Look for the word "BitVec" in the records, and copy each line where it appears.
━━━━━ The data ━━━━━
/-- Containment by the area and the owner of an address: outcome code, unit concerned, tenant, and the effect. -/
def contain (s : State) (area addr : Nat) : Nat × Nat × Option Nat × State :=
  let a := s.kv.app
  let page := addr / cfgPage a.cfg
  match area with
  | 0 =>
    match regionOf a (page / sigmaOf a.cfg 0) with
    | none => (0, 0, none, s)
    | some (n, r, sl) =>
      match regionHolder s n r with
      | none => (0, 0, none, s)
      | some slot =>
        let q := tget {} s.hub.slots slot
        if sl / cfgHeads a.cfg < cdivN q.regionTok (cfgChunk a.cfg) then (1, slot, some q.tenant, markFault s slot 1)
        else (7, slot, some q.tenant, s)
  | 1 =>
    let g := page / sigmaOf a.cfg 1 / cfgHeads a.cfg
    if (s.pfx g).st = 1 ∨ (s.pfx g).st = 2 then
      let l := pfxTree s s.kv.pfx.length [g]
      (2, g, none, l.foldl pfxWithdraw (markChains s l))
    else (0, 0, none, s)
  | 2 =>
    let k := page / (areaSlabs s a 2 * sigmaOf a.cfg 2 / 64)
    let d := tget {} s.hub.adps k
    if d.st = 2 ∨ d.st = 3 then
      let s1 : State := { s with hub := { s.hub with adps := tset {} s.hub.adps k { d with st := 4 } } }
      (3, k, none, (s.hub.slots.filter fun e => e.2.adp == some k).foldl (fun s e => markFault s e.1 3) s1)
    else (0, 0, none, s)
  | _ => (4, 0, none, ownerEvent s 6 4 0 (BitVec.ofNat 64 addr))

/-- An uncorrectable line of KV storage: contained, recorded once and its row spared; `via` names the copy that read
it, which sets the code (R309). -/
def lineFault (s : State) (line : Nat) (via : Option (Nat × Nat × Option Nat)) : State :=
  let tile := line * 64 / 2 ^ 32
  match kvWhere s line with
  | none => spareRow s line
  | some (area, addr) =>
    match via with
    | some (5, slot, ten) => spareRow (elogAdd (markFault s slot 1) area addr tile 5 slot ten) line
    | some (code, _, _) =>
      let (_, who, ten, s1) := contain s area addr
      spareRow (elogAdd s1 area addr tile code who ten) line
    | none =>
      let (code, who, ten, s1) := contain s area addr
      spareRow (elogAdd s1 area addr tile code who ten) line

/-- Lines corrected are counted in KV_ECC (R281). -/
def kvCorrected (s : State) (n : Nat) : State := { s with kv := { s.kv with corr := satAdd (2 ^ 32 - 1) s.kv.corr n } }

/-- Lines of a run of an area found uncorrectable, given as address / 64. -/
def badLines (s : State) (area : Nat) : List Nat → State
  | [] => s
  | l :: r =>
    badLines (match kvLineOf s area (64 * l) with | some p => lineFault s p none | none => s) area r

/-! ### kvld and kvst (R130-R132, R279, R287, R490) -/

/-- Bytes an element block of one source line takes: 64 for a copy, else 32 or 16 (R287). -/
def kvElem (qm : Nat) : Nat := if qm = 1 then 32 else if qm = 2 then 16 else 64

/-- Plane-side run of a kvld, kvst or hput: (in cluster memory, offset, in bounds). -/
def planeRun (ad : BitVec 48) (lines : Nat) : Bool × Nat × Bool :=
  let o := addrOff ad / 64 * 64
  if addrUnit ad = 0x3F then (false, o, decide (o + 64 * lines ≤ spmSize))
  else (true, o, decide (addrUnit ad = 0x20 ∧ o + 64 * lines ≤ cmSize))

/-- The cases of R131 for a run of n bytes at an address. -/
def kvRunBad (s : State) (c area addr n : Nat) (store : Bool) : Bool :=
  gradeKv s == 0 || decide (16384 < addr % 16384 + n) || decide (areaSize s s.kv.app area ≤ addr) ||
  lfieldOf s (pfOf c) != some (kvMap s area addr).field || (store && area == 2)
━━━━━
▶ _Exercise output_:
  | _ => (4, 0, none, ownerEvent s 6 4 0 (BitVec.ofNat 64 addr))
def planeRun (ad : BitVec 48) (lines : Nat) : Bool × Nat × Bool :=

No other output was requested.